-- ==== Sys2Proof/Decode.lean ====
section
/-!
DEFINITION. The decoder and the encoder of the command word (30_encoding.md R57, R62 to R66): the opcode map as
a list of rows with the masks and patterns of R63, and the field layout of R57. Decoding is total: a word that
matches no row is rejected, with the name of what R65 finds wrong with it.
-/

namespace Sys2Proof

/-! ### Fields of the command word (R57) -/

/-- The code of a width in the field `ws` (R57): 0, 1, 2, 3. -/
def wsCode : Width → Nat
  | .w64 => 0
  | .w128 => 1
  | .w256 => 2
  | .w512 => 3

/-- The width a two-bit `ws` selects (R57). -/
def wsOfCode : Nat → Width
  | 0 => .w64
  | 1 => .w128
  | 2 => .w256
  | _ => .w512

/-- `op`, bits 7:0. -/
def fieldOp (cw : CmdWord) : Nat := (cw.extractLsb' 0 8).toNat
/-- `ws`, bits 9:8. -/
def fieldWs (cw : CmdWord) : Width := wsOfCode (cw.extractLsb' 8 2).toNat
/-- `rd`, bits 12:10. -/
def fieldRd (cw : CmdWord) : RegNum := (cw.extractLsb' 10 3).toFin
/-- `rs1`, bits 15:13. -/
def fieldRs1 (cw : CmdWord) : RegNum := (cw.extractLsb' 13 3).toFin
/-- `rs2`, bits 18:16. -/
def fieldRs2 (cw : CmdWord) : RegNum := (cw.extractLsb' 16 3).toFin
/-- `imm`, bits 28:19, unsigned (R59). -/
def fieldImm (cw : CmdWord) : Nat := (cw.extractLsb' 19 10).toNat
/-- The lane number of WRL and RDL, `imm[2:0]` (R59). -/
def fieldLane (cw : CmdWord) : LaneNum := (cw.extractLsb' 19 3).toFin
/-- `rsv`, bits 31:29. -/
def fieldRsv (cw : CmdWord) : Nat := (cw.extractLsb' 29 3).toNat

/-! ### The opcode map (R63) -/

/-- A row of the opcode map: a word is this row's command when `CW & mask = pat` (R62). -/
structure OpRow where
  name : String
  pat : CmdWord
  mask : CmdWord
  build : CmdWord → Instr

/-- The rows of the system commands (44_system.md). -/
def rowsSystem : List OpRow :=
  [ ⟨"NOP", 0x00000000, 0xFFFFFFFF, fun _ => .nop⟩,
    ⟨"LDZ", 0x00000001, 0xFFFFE3FF, fun w => .ldz (fieldRd w)⟩,
    ⟨"WRL", 0x00000002, 0xFFC7E3FF, fun w => .wrl (fieldRd w) (fieldLane w)⟩,
    ⟨"RDL", 0x00000003, 0xFFC71FFF, fun w => .rdl (fieldRs1 w) (fieldLane w)⟩,
    ⟨"RDCSR", 0x00000004, 0xE007E3FF, fun w => .rdcsr (fieldRd w) (fieldImm w)⟩,
    ⟨"CLRF", 0x00000005, 0xFFFFFFFF, fun _ => .clrf⟩ ]

/-- The rows of the BitMath commands (40_bitmath.md). -/
def rowsBitMath : List OpRow :=
  [ ⟨"POPCNT", 0x00000010, 0xFFFF00FF, fun w => .popcnt (fieldWs w) (fieldRd w) (fieldRs1 w)⟩,
    ⟨"TZCNT", 0x00000011, 0xFFFF00FF, fun w => .tzcnt (fieldWs w) (fieldRd w) (fieldRs1 w)⟩,
    ⟨"PEXT", 0x00000012, 0xE00000FF,
      fun w => .pext (fieldWs w) (fieldRd w) (fieldRs1 w) (fieldRs2 w) (fieldImm w)⟩,
    ⟨"PDEP", 0x00000013, 0xE00000FF,
      fun w => .pdep (fieldWs w) (fieldRd w) (fieldRs1 w) (fieldRs2 w) (fieldImm w)⟩ ]

/-- The rows of the Narrower commands (41_narrower.md). -/
def rowsNarrower : List OpRow :=
  [ ⟨"TRUNC", 0x00000020, 0xE007E3FF, fun w => .trunc (fieldRd w) (fieldImm w)⟩,
    ⟨"SHIFT", 0x00000021, 0xE007E3FF, fun w => .shift (fieldRd w) (fieldImm w)⟩,
    ⟨"MEXT8", 0x00000022, 0xFFF8E3FF, fun w => .mext8 (fieldRd w) (fieldRs2 w)⟩,
    ⟨"MEXT16", 0x00000122, 0xFFF8E3FF, fun w => .mext16 (fieldRd w) (fieldRs2 w)⟩,
    ⟨"MEXT32", 0x00000222, 0xFFF8E3FF, fun w => .mext32 (fieldRd w) (fieldRs2 w)⟩,
    ⟨"MEXT63", 0x00000322, 0xFFF8E3FF, fun w => .mext63 (fieldRd w) (fieldRs2 w)⟩,
    ⟨"SPONGE", 0x00000023, 0xE007E3FF, fun w => .sponge (fieldRd w) (fieldImm w)⟩,
    ⟨"CONSTRUCT", 0x00000024, 0xE000E3FF, fun w => .construct (fieldRd w) (fieldRs2 w) (fieldImm w)⟩,
    ⟨"SLICE2", 0x00000125, 0xFFFF03FF, fun w => .slice2 (fieldRd w) (fieldRs1 w)⟩,
    ⟨"SLICE4", 0x00000225, 0xFFFF03FF, fun w => .slice4 (fieldRd w) (fieldRs1 w)⟩,
    ⟨"SLICE8", 0x00000325, 0xFFFF03FF, fun w => .slice8 (fieldRd w) (fieldRs1 w)⟩ ]

/-- The rows of the Widener commands and of the Feistel stream (42_widener.md, 43_feistel.md). -/
def rowsWidener : List OpRow :=
  [ ⟨"CONCAT", 0x00000030, 0xFFFFE0FF, fun w => .concat (fieldWs w) (fieldRd w)⟩,
    ⟨"MIXEXP", 0x00000031, 0xFFFFE0FF, fun w => .mixexp (fieldWs w) (fieldRd w)⟩,
    ⟨"SPREAD", 0x00000032, 0xFFF8E0FF, fun w => .spread (fieldWs w) (fieldRd w) (fieldRs2 w)⟩,
    ⟨"FSEED", 0x00000038, 0xFFFFFFFF, fun _ => .fseed⟩,
    ⟨"FBLK", 0x00000039, 0xFFFFE3FF, fun w => .fblk (fieldRd w)⟩ ]

/-- The opcode map of R63, in its order. -/
def opRows : List OpRow := rowsSystem ++ rowsBitMath ++ rowsNarrower ++ rowsWidener

/-- Whether a word is the command of a row (R62). -/
def OpRow.hits (r : OpRow) (cw : CmdWord) : Bool := cw &&& r.mask == r.pat

/-! ### Decoding -/

/-- What R65 finds wrong with a word that matches no row. DESIGN CHOICE (log 14; safe): the names are the
model's; every one of them is the same fault IllegalCommand. -/
inductive DecodeError where
  /-- `op` is none of the 21 values of R63. -/
  | unassignedOpcode
  /-- A bit of `rsv` is set (R64). -/
  | reservedBits
  /-- `op = 0x25` with `ws = 0` (R63, R65). -/
  | sliceWidthZero
  /-- WRL or RDL with `imm[9:3]` nonzero (R65). -/
  | laneTooLarge
  /-- A field the command does not use is nonzero (R64). -/
  | unusedField
deriving DecidableEq, Repr

/-- The 21 assigned values of `op` (R63, R65). -/
def assignedOps : List Nat :=
  [0x00, 0x01, 0x02, 0x03, 0x04, 0x05, 0x10, 0x11, 0x12, 0x13,
   0x20, 0x21, 0x22, 0x23, 0x24, 0x25, 0x30, 0x31, 0x32, 0x38, 0x39]

/-- Which of R65's cases a word that matches no row falls under. -/
def rejectReason (cw : CmdWord) : DecodeError :=
  if ¬ fieldOp cw ∈ assignedOps then .unassignedOpcode
  else if fieldRsv cw ≠ 0 then .reservedBits
  else if fieldOp cw = 0x25 ∧ fieldWs cw = .w64 then .sliceWidthZero
  else if (fieldOp cw = 0x02 ∨ fieldOp cw = 0x03) ∧ 7 < fieldImm cw then .laneTooLarge
  else .unusedField

/-- Decoding (R62, R65): the command of the row that the word matches, or the reason it matches none. -/
def decode (cw : CmdWord) : Except DecodeError Instr :=
  match opRows.find? (fun r => r.hits cw) with
  | some r => .ok (r.build cw)
  | none => .error (rejectReason cw)

/-- The instruction the decoder reads from the bits `w` of an instruction of `nbits` bits (log 19): a command is
one 32-bit word (R57, R66), so a number that needs more bits is no command. -/
def decodeTableWord (nbits w : Nat) : Option Instr :=
  if w % 2 ^ nbits < 2 ^ 32 then (decode (BitVec.ofNat 32 (w % 2 ^ nbits))).toOption else none

/-! ### Encoding (R57, R67: `op | ws<<8 | rd<<10 | rs1<<13 | rs2<<16 | imm<<19`) -/

/-- `ws` in its place. -/
def putWs (ws : Width) : CmdWord := BitVec.ofNat 32 (wsCode ws) <<< 8
/-- `rd` in its place. -/
def putRd (r : RegNum) : CmdWord := BitVec.ofNat 32 r.val <<< 10
/-- `rs1` in its place. -/
def putRs1 (r : RegNum) : CmdWord := BitVec.ofNat 32 r.val <<< 13
/-- `rs2` in its place. -/
def putRs2 (r : RegNum) : CmdWord := BitVec.ofNat 32 r.val <<< 16
/-- `imm` in its place; a number of more than ten bits would reach into `rsv` (`Instr.WellFormed`). -/
def putImm (n : Nat) : CmdWord := BitVec.ofNat 32 n <<< 19

/-- The command word of a command. -/
def encode : Instr → CmdWord
  | .nop => 0x00
  | .ldz rd => 0x01 ||| putRd rd
  | .wrl rd lane => 0x02 ||| putRd rd ||| putImm lane.val
  | .rdl rs1 lane => 0x03 ||| putRs1 rs1 ||| putImm lane.val
  | .rdcsr rd csr => 0x04 ||| putRd rd ||| putImm csr
  | .clrf => 0x05
  | .popcnt ws rd rs1 => 0x10 ||| putWs ws ||| putRd rd ||| putRs1 rs1
  | .tzcnt ws rd rs1 => 0x11 ||| putWs ws ||| putRd rd ||| putRs1 rs1
  | .pext ws rd rs1 rs2 b => 0x12 ||| putWs ws ||| putRd rd ||| putRs1 rs1 ||| putRs2 rs2 ||| putImm b
  | .pdep ws rd rs1 rs2 b => 0x13 ||| putWs ws ||| putRd rd ||| putRs1 rs1 ||| putRs2 rs2 ||| putImm b
  | .trunc rd n => 0x20 ||| putRd rd ||| putImm n
  | .shift rd n => 0x21 ||| putRd rd ||| putImm n
  | .mext8 rd rs2 => 0x22 ||| putRd rd ||| putRs2 rs2
  | .mext16 rd rs2 => 0x22 ||| putWs .w128 ||| putRd rd ||| putRs2 rs2
  | .mext32 rd rs2 => 0x22 ||| putWs .w256 ||| putRd rd ||| putRs2 rs2
  | .mext63 rd rs2 => 0x22 ||| putWs .w512 ||| putRd rd ||| putRs2 rs2
  | .sponge rd width => 0x23 ||| putRd rd ||| putImm width
  | .construct rd rs2 t => 0x24 ||| putRd rd ||| putRs2 rs2 ||| putImm t
  | .slice2 rd rs1 => 0x25 ||| putWs .w128 ||| putRd rd ||| putRs1 rs1
  | .slice4 rd rs1 => 0x25 ||| putWs .w256 ||| putRd rd ||| putRs1 rs1
  | .slice8 rd rs1 => 0x25 ||| putWs .w512 ||| putRd rd ||| putRs1 rs1
  | .concat ws rd => 0x30 ||| putWs ws ||| putRd rd
  | .mixexp ws rd => 0x31 ||| putWs ws ||| putRd rd
  | .spread ws rd rs2 => 0x32 ||| putWs ws ||| putRd rd ||| putRs2 rs2
  | .fseed => 0x38
  | .fblk rd => 0x39 ||| putRd rd

end Sys2Proof
end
..............................
- [WORK TO BE COMPLETED] From the first line of the listing above through the line that contains "namespace Sys2Proof", retype every line exactly, and write nothing else.

- [OUTPUT FOR THIS TASK]
-- ==== Sys2Proof/Decode.lean ====
section
/-!
DEFINITION. The decoder and the encoder of the command word (30_encoding.md R57, R62 to R66): the opcode map as
a list of rows with the masks and patterns of R63, and the field layout of R57. Decoding is total: a word that
matches no row is rejected, with the name of what R65 finds wrong with it.
-/

namespace Sys2Proof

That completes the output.